Schlosser | University of Illinois
Schlosser | University of Illinois
The instructor of a new wrongful convictions course for Illinois police recruits said he was unaware that many of the higher profile cases have been criticized as being short on findings of new evidence and long on hyped-up media reports.
Michael Schlosser, at the University of Illinois Urbana-Champaign Police Training Institute, told Chicago City Wire that he was open to new information to include in the curriculum for the “Wrongful Conviction Awareness and Avoidance” course, a curriculum developed by the Illinois Innocence Project at the University of Illinois, Springfield,
“I can change it,” he said.
A statement from the University of Illinois described the new course as one that “impresses upon new recruits the importance of carefully gathering and analyzing evidence in investigations and not jumping to conclusions about potential suspects. It offers real-world examples of the harm that accrues from wrongful convictions, including a presentation from an exoneree.”

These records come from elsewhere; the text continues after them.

/-- The tiles that the tambour moves one after the other (R319), each the source places of its elements in the order they are written.
With one pass a tile is a source block, in ascending order; with two it is a staging tile: the destination blocks by the source place
of the element at each block's lowest place, 64 to a tile. -/
def LayDesc.tiles (d : LayDesc) : List (List Nat) :=
  let n := d.elements
  let per := 512 / d.esz
  match d.passes with
  | 0 => []
  | 1 => (List.range ((n + per - 1) / per)).map fun k => (List.range (min per (n - k * per))).map (k * per + ·)
  | _ =>
    let inv : Array Nat := (List.range n).foldl (init := Array.replicate n 0) fun a i => a.setIfInBounds (d.place i) i
    let firsts := ((List.range n).map fun i => d.place i).filter fun k => k % per = 0
    runsOf64 firsts.length (firsts.map fun k => ((List.range per).filterMap fun j => inv[k + j]?))

/-- The source blocks that hold elements of a tile, ascending (R319). -/
def LayDesc.sources (d : LayDesc) (tile : List Nat) : List Nat :=
  let per := 512 / d.esz
  (List.range ((d.elements + per - 1) / per)).filter fun k => tile.any fun i => i / per = k

/-- The granules of a `lay` (R225, R320), each the tiles it has: one when it has no split granule. -/
def LayDesc.granules (d : LayDesc) : List (List (List Nat)) :=
  if d.splitg = 0 then [d.tiles]
  else cutBy (fun (b : List Nat) => b.length * d.esz) (2 ^ (d.splitg + 12)) 0 [] d.tiles

/-- The clocks that a `lay`, or a copy node's record, occupies its tambour (R319). -/
def LayDesc.clocks (d : LayDesc) : Nat :=
  let blocks := (d.elements * d.esz + 511) / 512
  match d.passes with
  | 0 => 16
  | 1 => 16 + 32 + blocks
  | _ => 16 + 64 + (d.tiles.map fun l => (d.sources l).length).sum + blocks + 16 * d.tiles.length

/-- Reads whole source blocks. -/
def State.layBlocks (d : LayDesc) (p : LayParty) : List Nat → State → State × Except Trap (List (Nat × List Byte))
  | [], s => (s, .ok [])
  | k :: t, s =>
    match s.layRead p d.ssp (d.src + BitVec.ofNat 64 (512 * k)) (min 512 (d.elements * d.esz - 512 * k)) with
    | (s, .error e) => (s, .error e)
    | (s, .ok bs) =>
      match State.layBlocks d p t s with
      | (s, .error e) => (s, .error e)
      | (s, .ok l) => (s, .ok ((k, bs) :: l))

/-- Reads the elements of a tile: every source block that holds one of them is read whole, in ascending order (R319). -/
def State.layTile (d : LayDesc) (p : LayParty) (tile : List Nat) (s : State) : State × Except Trap (List (Nat × List Byte)) :=
  match State.layBlocks d p (d.sources tile) s with
  | (s, .error e) => (s, .error e)
  | (s, .ok bs) =>
    (s, .ok (tile.map fun i => (i, (((bs.lookup (i * d.esz / 512)).getD []).drop (i * d.esz % 512)).take d.esz)))

/-- Reads the elements of tiles. -/
def State.layAll (d : LayDesc) (p : LayParty) : List (List Nat) → State → State × Except Trap (List (Nat × List Byte))
  | [], s => (s, .ok [])
  | tile :: t, s =>
    match State.layTile d p tile s with
    | (s, .error e) => (s, .error e)
    | (s, .ok vals) =>
      match State.layAll d p t s with
      | (s, .error e) => (s, .error e)
      | (s, .ok l) => (s, .ok (vals ++ l))

/-- Writes elements at their places. -/
def State.layPut (d : LayDesc) (p : LayParty) : List (Nat × List Byte) → State → State × Option Trap
  | [], s => (s, none)
  | (i, bs) :: t, s =>
    match s.layWrite p d.dsp (d.dst + BitVec.ofNat 64 (d.place i * d.esz)) bs with
    | (s, .error e) => (s, some e)
    | (s, .ok ()) => State.layPut d p t s

/-- What the destination takes for each element of a tensor whose source and destination overlap: its source element's value, or the
value of the element, of those copied together, that the command writes over that source element; a free value decides (R232;
DEDUCED: notes/assumptions/20). -/
def State.layMix (d : LayDesc) (vals : List (Nat × List Byte)) : List (Nat × List Byte) → State → State × List (Nat × List Byte)
  | [], s => (s, [])
  | (i, own) :: t, s =>
    let at_ := d.src.toNat + i * d.esz
    let slot := (at_ - d.dst.toNat) / d.esz
    let over_ : Option (Nat × List Byte) :=
      if d.dst.toNat ≤ at_ ∧ (at_ - d.dst.toNat) % d.esz = 0 then vals.find? fun k => d.place k.1 = slot else none
    let (s, v) := s.draw
    let bs := match over_ with
      | some k => if v.getLsbD 0 then k.2 else own
      | none => own
    let (s, l) := State.layMix d vals t s
    (s, (i, bs) :: l)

In one ongoing case, Tyrone Hood, was convicted in the 1993 murder of college student and basketball star Marshall Morgan Jr. He was exonerated in 2015 when former Gov. Pat Quinn, a Democrat, commuted his sentence. Hood is now suing the city in federal court for damages. In 2019, attorneys representing the city filed a motion alleging that Hood’s exoneration was based not on new evidence, but rather on “an intense media” campaign.
The campaign, the motion says, was orchestrated by lawyers for Hood, Loevy & Loevy, and the Exoneration Project (EP), an activist organization associated with Loevy & Loevy. Attorneys from Loevy & Loevy comprise most of the staff at EP, based out of the University of Chicago. An allegedly sympathetic media played along with the narrative, the motion says.

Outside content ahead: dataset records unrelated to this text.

/-- The placing of a candidate of a program node. -/
def State.placing (s : State) (c : Candidate) (nd : Node) : Placing :=
  let fresh : Placing := { cores := dieCores nd.desc.home, need := nd.desc.need, count := nd.desc.clust, resumes := [] }
  match c.launch with
  | none => fresh
  | some l =>
    let ws := s.launchWgs c.graph c.node l
    if ws.any fun w => w.res == .preempted true then { fresh with resumes := ws, count := ws.length }
    else
      let live := ws.filter fun w => w.ongoing
      { cores := live.map Workgroup.core, count := ws.length, resumes := ws,
        need := { nd.desc.need with quires := nd.desc.regq + nd.desc.l1q, tiles := 0 } }

/-- The spots of a launch that resumes on its own cores: every live workgroup's, by rank. -/
def ownSpots (ws : List Workgroup) (l : List Spot) : Option (List Spot) :=
  if ws.all fun w => !w.ongoing || l.any fun x => x.core == w.core then
    some ((List.range ws.length).map fun r =>
      match ws.find? fun w => w.rank == r with
      | none => { core := 0, free := 0, plan := [] }
      | some w => (l.find? fun x => x.core == w.core).getD { core := w.core, free := 0, plan := [] })
  else none

/-- Where a candidate can be placed now. -/
def State.chosenSpots (s : State) (c : Candidate) (p : Placing) : Option (List Spot) :=
  let l := s.spots p.cores p.need c
  if !p.resumes.isEmpty && !(p.resumes.any fun w => w.res == .preempted true) then ownSpots p.resumes l
  else chooseSpots p.count l

/-- Places a candidate, or lets it reserve cores (R304); none when neither can be done now. -/
def State.place1 (s : State) (c : Candidate) : Option State :=
  if !s.candidateFits c true then none
  else
    match s.graph? c.graph with
    | none => none
    | some g => match g.nodes[c.node]? with
      | none => none
      | some nd =>
        if nd.desc.kind = .copy then
          if s.masked (1020 + nd.desc.home) || (List.range 3).all fun i => s.masked (1008 + 3 * nd.desc.home + i) then none
          else some (s.launchCopy g c.node nd)
        else
          let p := s.placing c nd
          match s.chosenSpots c p with
          | some spots =>
            let s := s.dropReservation c
            some (if p.resumes.isEmpty then s.launchOn g c.node nd spots else s.resumeOn p.resumes spots)
          | none =>
            if s.hasReservation c then none
            else
              let l := s.reservable p.cores p.need
              let want := if p.resumes.isEmpty || (p.resumes.any fun w => w.res == .preempted true) then chooseSpots p.count l
                          else if l.length = p.cores.length then some l else none
              want.map fun spots =>
                let mine := spots.map Spot.core
                { s with cores := (List.range s.cores.length).filterMap fun k => (s.cores[k]?).map fun x =>
                    if mine.contains k then
                      { x with reserved := some { graph := c.graph, node := c.node, launch := c.launch, quires := p.need.quires,
                                                  tiles := p.need.tiles, tables := p.need.tables, since := s.tick } }
                    else x }

/-- Drops the reservations of candidates that are candidates no more. -/
def State.dropStale (s : State) : State :=
  { s with cores := s.cores.map fun k => match k.reserved with
      | none => k
      | some r =>
        let stands := match r.launch with
          | none => s.launchable r.graph r.node
          | some l => (s.savedLaunches r.graph r.node).any fun e => e.1 == l
        if stands then k else { k with reserved := none } }

/-- The region that a candidate's workgroups are charged to: its context and its index. -/
def State.candidateRegion (s : State) (c : Candidate) : Option (Nat × Nat) :=
  (s.graph? c.graph).bind fun g => (g.nodes[c.node]?).map fun n => (g.ctx, n.desc.rcb)

/-- Whether a candidate must let another node of its region go first (R18): one, on whichever die, that is at its cap and can
be placed (DEDUCED: notes/assumptions/24). -/
def State.yields (s : State) (c : Candidate) : Bool :=
  !c.cap && (List.range 4).any fun d => (s.candidates d).any fun b =>
    b.cap && decide (c.prio ≤ b.prio) && s.candidateRegion b == s.candidateRegion c && (s.place1 b).isSome

/-- Whether a candidate can be placed, or can reserve, now. -/
def State.placeable (s : State) (c : Candidate) : Bool := !s.yields c && (s.place1 c).isSome

/-- The candidate whose turn the event of a die is (R303): the first that can be placed or can reserve. -/
def State.placeFirst (s : State) (cs : List Candidate) : State :=
  match cs.find? s.placeable with
  | none => s
  | some c => (s.place1 c).getD s

/-- `LAUNCH_PLACEMENT` (R303, R304): the scheduler of a die places a candidate, or lets one reserve. The input's unit is the
die. -/
def execLaunchPlacement (s : State) : Out :=
  s.event fun s inp =>
    let s := s.dropStale
    s.placeFirst (s.candidates inp.unit)

/-! ### The host's records and admission (R294, R297) -/

/-- Changes a host queue. -/
def State.modQueue (s : State) (q : Nat) (f : HostQueue → HostQueue) : State :=
  { s with queues := s.queues.map fun e => if e.1 = q then (e.1, f e.2) else e }

/-- A packet's processing has finished (R289). -/
def State.packetDone (s : State) (q : Nat) : State :=
  s.modQueue q fun x => { x with buffer := x.buffer.tail, head := (x.head + 1) % 2 ^ 32, blocked := false }

/-- Enqueues the host's records in order until one must wait (R294, R297). -/
def State.hostFeedFrom (g : Nat) : List (List Byte) → State → State
  | [], s =>
    match s.graph? g with
    | none => s
    | some gr => (s.modGraph g fun x => { x with hostLeft := [], feeding := false }).packetDone gr.queue
  | r :: t, s =>
    match s.graph? g with
    | none => s
    | some gr =>
      match s.arrive (s.joinFuel g) g gr.entry r 0 .host with
      | (s, true) => s.modGraph g fun x => { x with hostLeft := t }
      | (s, false) => State.hostFeedFrom g t s

/-- Goes on with the processing of a launch packet whose records are being enqueued. -/
def State.hostFeed (s : State) (g : Nat) : State :=
  match s.graph? g with
  | none => s
  | some gr => if gr.feeding && !gr.hostWaits then (State.hostFeedFrom g gr.hostLeft s).noteCandidates g else s

/-- `RECORD_ADMISSION` (R297): the record that has waited longest for a queue enters it once there is room; after a closed
final gather it is redirected, once (R300). The host's further records follow (R294). The input names the graph and the node
(DEDUCED: notes/assumptions/87). -/
def execRecordAdmission (s : State) : Out :=
  s.event fun s inp =>
    let g := inp.unit
    let n := inp.sub
    let s : State := match s.node? g n with
      | none => s
      | some nd => match nd.waiting with
        | [] => s
        | e :: rest =>
          let t := s.modNode g n fun x => { x with waiting := rest }
          match redirectedRemote n nd e with
          | some p => if s.hasCredit g n 7 then t.sendRemote g n 7 p e.bytes e.depth else s
          | none =>
            if nd.finalClosed then
              let (t, _) := t.arrive (t.joinFuel g) g n e.bytes e.depth (.redirect n)
              t.admitted g n e
            else if s.hasRoom g n then (t.enqueue g n e.bytes e.depth).admitted g n e
            else s
    (((s.noteCandidates g).hostFeed g).copyNodesGo)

Another case, the 1999 exoneration of Anthony Porter, convicted in a 1983 double murder, was driven by former Northwestern University Journalism Professor David Protess, and some of his students.

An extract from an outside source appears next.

-- ==== Sys2Proof/Machine/Dispatch.lean ====
section
/-! DEFINITION. What an instruction or an event does: one arm per constructor. -/

namespace Sys2Proof.Machine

Protess left Northwestern in 2011 and the university released this statement concerning his work on a separate exoneration case:
“In sum, Protess knowingly misrepresented the facts and his actions to the University, its attorneys and the dean of Medill on many documented occasions. He also misrepresented facts about these matters to students, alumni, the media and the public. He caused the University to take on what turned out to be an unsupportable case and unwittingly misrepresent the situation both to the Court and to the State.”
In 2017, the “Englewood 4” - convicted in a 1994 rape and murder of a prostitute in Englewood and later exonerated over claims of police abuse - were awarded a $31 million settlement by city alderman.
Not all city alderman agreed with the settlement.
“I think aldermen need to dig deep into these settlements,” Alderman Anthony Napolitano (Ward 41) told Chicago City Wire, “and if they did and avoided being swayed by the administration, the 44 who voted yes in favor of the $31 million dollar settlement would have voted no with Alderman (Nick) Sposato (Ward 38) and myself.”
Sposato told ABC7 Chicago after the vote that he couldn’t “stand by and approve $31 million for four individuals I feel are guilty.”
The ABC report said that Sposato changed his position after speaking with the State's Attorney's office and some police officers -- that he was convinced the Englewood 4 had something to do with the crime.
Roberta Glass, of the “Roberta Glass True Crime Report” said that over the past five years she has examined every “celebrated ‘wrongful conviction’ case with a fine tooth comb and having found not one case of innocence, I can say with some confidence that this movement is the biggest fraud in America.”
“I find it sinister and sad that the wrongful conviction movement isn’t content just grooming our young people in universities all over the country but now have begun to groom our police force,” she added.
Civil cases stemming from the exonerations have cost city taxpayers tens of millions of dollars over the past ten years. By one estimate, the city has already shelled out $130 million in these cases.
The Innocence Project did not return a call for comment.